A more conservative America

The outcome of the US election may look similar to that of 2000. But in reality, 2004 is fundamentally different.

The lessons of 2000 involved process - ballots, campaign finance, judicial rulings. The lessons of the 2004 election involve policy - or, to put it more precisely, the unpredicted victory of Republican and conservative policy. This victory has undermined some of the assumptions about the country that dominated election year, including the idea that the American right is essentially marginal and contemptible. And it is a victory that has been won on three fronts - foreign policy, social policy, and economics.

Start with the breadth of the result. Mr Bush collected millions more votes than his opponent. He won more votes even than Ronald Reagan, until now the biggest vote-getter in presidential history. The Grand Old Party locked in its control of the House of Representatives, picking up seats in the south as old Democrats retired. Republicans also gained crucial seats in the Senate, defenestrating the Senate minority leader, Tom Daschle of South Dakota. Those Democrats who did win office often did so with relatively conservative messages. And both Democratic and Republican voters backed numerous Republican or conservative ballot initiatives.

On foreign policy, the result tells us that Americans, like Europeans, are concerned about the world and America's actions in it. But that concern does not translate into the sort of large-scale doubt about Mr Bush's leadership that observers had predicted. It is obvious but still must be said: voters would not have turned out in record numbers for Mr Bush if they had thought his efforts to foster democracy in the Middle East were insane. And they would not have voted for him if they had thought he was the principal source of global instability. In the weekend before the election, American television aired two taped threats from al-Qaeda, one delivered by Osama bin Laden himself. The general expectation was that citizens might react as the Spaniards did to the terrorist attacks just before their election - by heading left. But, as in last month's Australian election, there was no backlash (Tony Blair, who is considering the timing of a British election, might take note). Instead, voters rallied around Mr Bush.

What about social policy? Many observers had suggested over the course of the year that conservative social values were not merely wrong, but were also - and perhaps fatally - passé or limited to the Christian Right. Recently, the New York Times published an 8,000-word article built around the thesis that the gay family had come of age and that the country was ready to formalise acceptance of gay families through legal structures. On Tuesday, however, the electorate rejected that notion, voting, in all the states that took up the question of gay marriage, to ban or outlaw it. The states concerned were not all rural backwaters - one was oh-so-middle-of-the-road Ohio. This outcome leaves those who had assumed that a national shift to the left was taking place looking "coastal" and isolated themselves.
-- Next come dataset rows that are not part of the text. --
-- ==== Sys2Proof/Machine/ConfigCommands.lean ====
section
/-! DEFINITION. The configuration commands SET_STRUCTURE, SET_FRAMING, SET_SILENCE and BIND (R200 to R220). -/

namespace Sys2Proof.Machine

/-- SET_STRUCTURE (R200). -/
def execSetStructure (struct : BitVec 2) (s : State) : Result :=
  inPhase .config (fun s => respond .ok 0#8 { s with regs := { s.regs with structureMode := struct } }) s

/-- SET_FRAMING (R205). -/
def execSetFraming (frm : FramingMode) (crc4 : Bool) (s : State) : Result :=
  inPhase .config
    (fun s => respond .ok 0#8 { s with regs := { s.regs with framing := frm, crc4Req := crc4 } }) s

/-- SET_SILENCE (R210). -/
def execSetSilence (sil : Byte) (s : State) : Result :=
  inPhase .config (fun s => respond .ok 0#8 { s with regs := { s.regs with silence := sil } }) s

/-- Bind timeslot `t` to channel `c`: the two writes of R215. -/
def setBinding (t : Timeslot) (c : ChannelId) (s : State) : State :=
  { s with
    regs := { s.regs with
      bindValid := writeBank s.regs.bindValid t true
      bindChan := writeBank s.regs.bindChan t c } }

/-- BIND (R215): ERR_RANGE before ERR_DUP, both fatal (R217, R218, R305). -/
def execBind (ts : BitVec 8) (chan : ChannelId) (s : State) : Result :=
  inPhase .config
    (fun s =>
      if tsInRange ts then
        if readBank s.regs.bindValid (tsIndex ts) then fatal .errDup s
        else respond .ok 0#8 (setBinding (tsIndex ts) chan s)
      else fatal .errRange s) s

end Sys2Proof.Machine
end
On race, conservatives and their ideas did well. Take Barack Obama, the Democrats' candidate for the Illinois Senate seat. Mr Obama, who is black, trounced his opponent not with the traditional Democratic line on race (colour and ethnicity matter a lot) but with a centrist or even Republican message: America must be "one nation", colour-blind.

Finally, there is economic policy. Throughout the campaign, economic woes were emphasised: the pressures of globalisation, the uncertainty of a shift from an industrial to a service economy, and the attendant job losses. These are bitter problems. Still, by supporting Mr Bush, voters acknowledged that he had got many fundamentals right. After all, "four more years" sounds a good idea if it means an unemployment rate of 5.4 per cent and annual growth of 3.7 per cent.

More intriguingly, voters made clear their position on how such results were achieved. Republican culture has a side that abhors government debt. But Republicans did not slay Mr Bush for his failure to veto big spending projects. Nor did they shy away from him because he talked of reforming Social Security, America's pension system. And they endorsed his focus on making the economy relatively competitive by cutting taxes and taking other supply-side steps. In North Carolina, home state of John Edwards, the Democrats' vice-presidential candidate, voters handed a Senate seat to Richard Burr, a tax-hating Republican, while ousting Erskine Bowles, Bill Clinton's thoughtful and much-admired former chief of staff. Commentators repeatedly remarked on their surprise that Louisiana had voted in David Vitter, its first Republican senator since the civil war. But what is genuinely notable about Mr Vitter's victory is that he is likely to strengthen the southern tradition of tax cutting.

Before they voted for Mr Bush on these issues, many Americans had already voted with their feet. In the 1990s and since then, the population of the US has migrated to low-tax, small government, socially conservative states. Because their populations are growing, red states are getting more electoral college votes. All this meant that Mr Bush could win the same states in 2004 as he did in 2000, yet collect more electoral college votes.

This is not to say that the US will not shift left again. The point is that the general surprise at the extent of Republican success is important: the America that decided this election is one many of us overlooked - and one worth getting to know better.